The Fed’s Rate Cuts Will Spark a $2 Trillion Exodus from Money Market Funds
Money Market Funds to See Massive Outflows
According to the article, the Federal Reserve’s easing cycle is set to fuel a huge move out of money-market funds, Apollo Global Management, Inc.’s Torsten Slok said.
The firm’s chief economist said the Fed’s interest-rate hikes pumped $2 trillion into money-market accounts from March 2022 to September 2024. Assets held in money-market funds hit an all-time high of $7 trillion this month.
Where Will the $2 Trillion Go?
Now that the central bank has started cutting rates, that money will most likely rotate out of those accounts and into higher-yielding assets, Slok said.
He added, however, that the rotation would not necessarily benefit stocks but would instead result in inflows into the credit markets.
“Where will the $2 trillion added to money market accounts go now that the Fed is cutting? The most likely scenario is that money will leave money market accounts and flow into higher-yielding assets such as credit, including investment grade private credit,” Slok recently wrote.
In an earlier writing, Slok said credit markets appeared well-positioned for further inflows after the election.
“We expect credit fundamentals to remain robust. This, combined with elevated all-in yields and steep yield curves, should continue to attract inflows into credit, which should support valuations even though room for further compression is getting more limited,” Slok wrote earlier this month.
Slok’s prediction could disappoint stock bulls who were hoping the rotation out of money-market funds would fuel a fresh rally for equities.
Goldman Sachs analysts, meanwhile, said recently that investors should still favor stocks over bonds, as Fed easing and a strong economy support a pro-risk, late-cycle environment.
The analysts said in a note last month that “during late-cycle backdrops, equities can deliver attractive returns driven by earnings growth and valuation expansion, while credit total returns are usually constrained by tight credit spreads and rising yields.”
Discussion Questions
1. What is the Federal Reserve Board?
The Federal Reserve System is the central bank of the United States.
The Federal Reserve Board, currently chaired by Jerome Powell, is the main governing body of the Federal Reserve System. It is charged with overseeing the Federal Reserve Banks and with helping implement the monetary policy of the United States.
2. Visit the following “About the Fed” section of the Federal Reserve Board’s internet site:
https://www.federalreserve.gov/aboutthefed.htm
What are the five general functions of the Federal Reserve System?

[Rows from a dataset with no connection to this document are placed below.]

-- ==== Sys2Proof/Tests/Slice0.lean ====
section
/-! SUPPORT. Tests: an ill-formed term for each check of WellFormed, states that meet the hypotheses of the statements clause by clause at the
ends of their ranges, and single steps whose outcome the spec gives. -/

namespace Sys2Proof.Tests

open Sys2Proof Sys2Proof.Machine

/-! ### Small states -/

abbrev h0 : Hub := Hub.reset

/-- The machine after reset with another hub. -/
abbrev on (h : Hub) : State := { State.reset with hub := h }

/-- A state with no SID 0 record waiting has a property. -/
abbrev Meets (h : Hub) (p : State → Prop) : Prop := h.sysq = [] ∧ p (on h)

/-- A record of a stream with a priority and, marked as an event, a code. -/
abbrev rec0 : Record := { ts := 0, pos := 0, sid := 1, tsf := 0, flg := 8, pay := 0 }

/-- The outcome of a command, or the state before it. -/
abbrev after (c : Instr) (s : State) : State :=
  match exec c s with
  | .next t => t
  | .fault _ => s
  | .refused _ => s

/-! ### States that meet the hypotheses: time base, queues, rings -/

abbrev locked : Hub := { h0 with tb.lock := true }

theorem witness_StepTakesFront : ∃ s : State, s.pending = [Instr.tbArm, .halfwrap] := ⟨{ State.reset with pending := [.tbArm, .halfwrap] }, rfl⟩

theorem witness_IdleStep :
    Meets h0 (fun s => s.pending = [] ∧ s.hub.outq = [] ∧ s.hub.tb.onCrystal = false ∧ s.hub.tb.holdover = false ∧ s.hub.tb.lock = false) ∧
    Meets { locked with tb.acc := 0xFFFFFFFF00000000 } (fun s => s.hub.tb.lock = true ∧ s.hub.tb.setPend = none ∧ s.hub.tb.acc.msb = true ∧
      (s.hub.tb.acc + s.hub.tinc).msb = false) ∧
    Meets { locked with tb.acc := 0x7FFFFFFF00000000 } (fun s => s.hub.tb.setPend = none ∧ s.hub.tb.acc.msb = false ∧
      (s.hub.tb.acc + s.hub.tinc).msb = true) ∧
    Meets { locked with tb.setPend := some 7 } (fun s => s.hub.tb.setPend = some 7 ∧ s.hub.tb.setDone = false) ∧
    Meets { locked with tb.commitPend := true, tb.wrapDue := true, tb.halfDue := true } (fun s => s.hub.tb.commitPend = true ∧ s.hub.tb.wrapDue = true ∧
      s.hub.tb.halfDue = true) ∧
    Meets { h0 with tb.holdover := true } (fun s => s.hub.tb.onCrystal = false ∧ s.hub.tb.holdover = true ∧ s.hub.tb.lock = false) ∧
    Meets { h0 with tb.onCrystal := true } (fun s => s.hub.tb.onCrystal = true ∧ s.hub.tb.lock = false) := by decide

theorem witness_StepKeepsSound : Safety.sound State.reset ∧ ∃ t, step State.reset = .next t := ⟨by unfold Safety.sound; decide, _, rfl⟩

The Federal Reserve System performs the following five general functions to promote the effective operation of the U.S. economy and, more generally, the public interest:
(a) It conducts the nation’s monetary policy to promote maximum employment, stable prices, and moderate long-term interest rates in the U.S. economy;
(b) It promotes the stability of the financial system and seeks to minimize and contain systemic risks through active monitoring and engagement in the U.S. and abroad;
(c) It promotes the safety and soundness of individual financial institutions and monitors their impact on the financial system as a whole;
(d) It fosters payment and settlement system safety and efficiency through services to the banking industry and the U.S. government that facilitate U.S.-dollar transactions and payments; and
(e) It promotes consumer protection and community development through consumer-focused supervision and examination, research and analysis of emerging consumer issues and trends, community economic development activities, and the administration of consumer laws and regulations.
3. The Federal Reserve Board is an independent government agency. Although its governors are appointed by the U.S. president and must be confirmed by Congress, its monetary policy and related decisions are made autonomously and are not subject to approval by the federal government. In your reasoned opinion, should the Federal Reserve Board’s policies and practices be subject to approval by one or more branches of the federal government? Why or why not?
This is an opinion question, so student responses may vary. In your author’s opinion, the Federal Reserve should remain an independent government agency. Its independent status makes the Federal Reserve immune from the political pressures that otherwise might be imposed upon it by one or more branches of the federal government. The Fed’s independent status permits it to focus on the long-term health of the U.S. economy, rather than on short-term political objectives.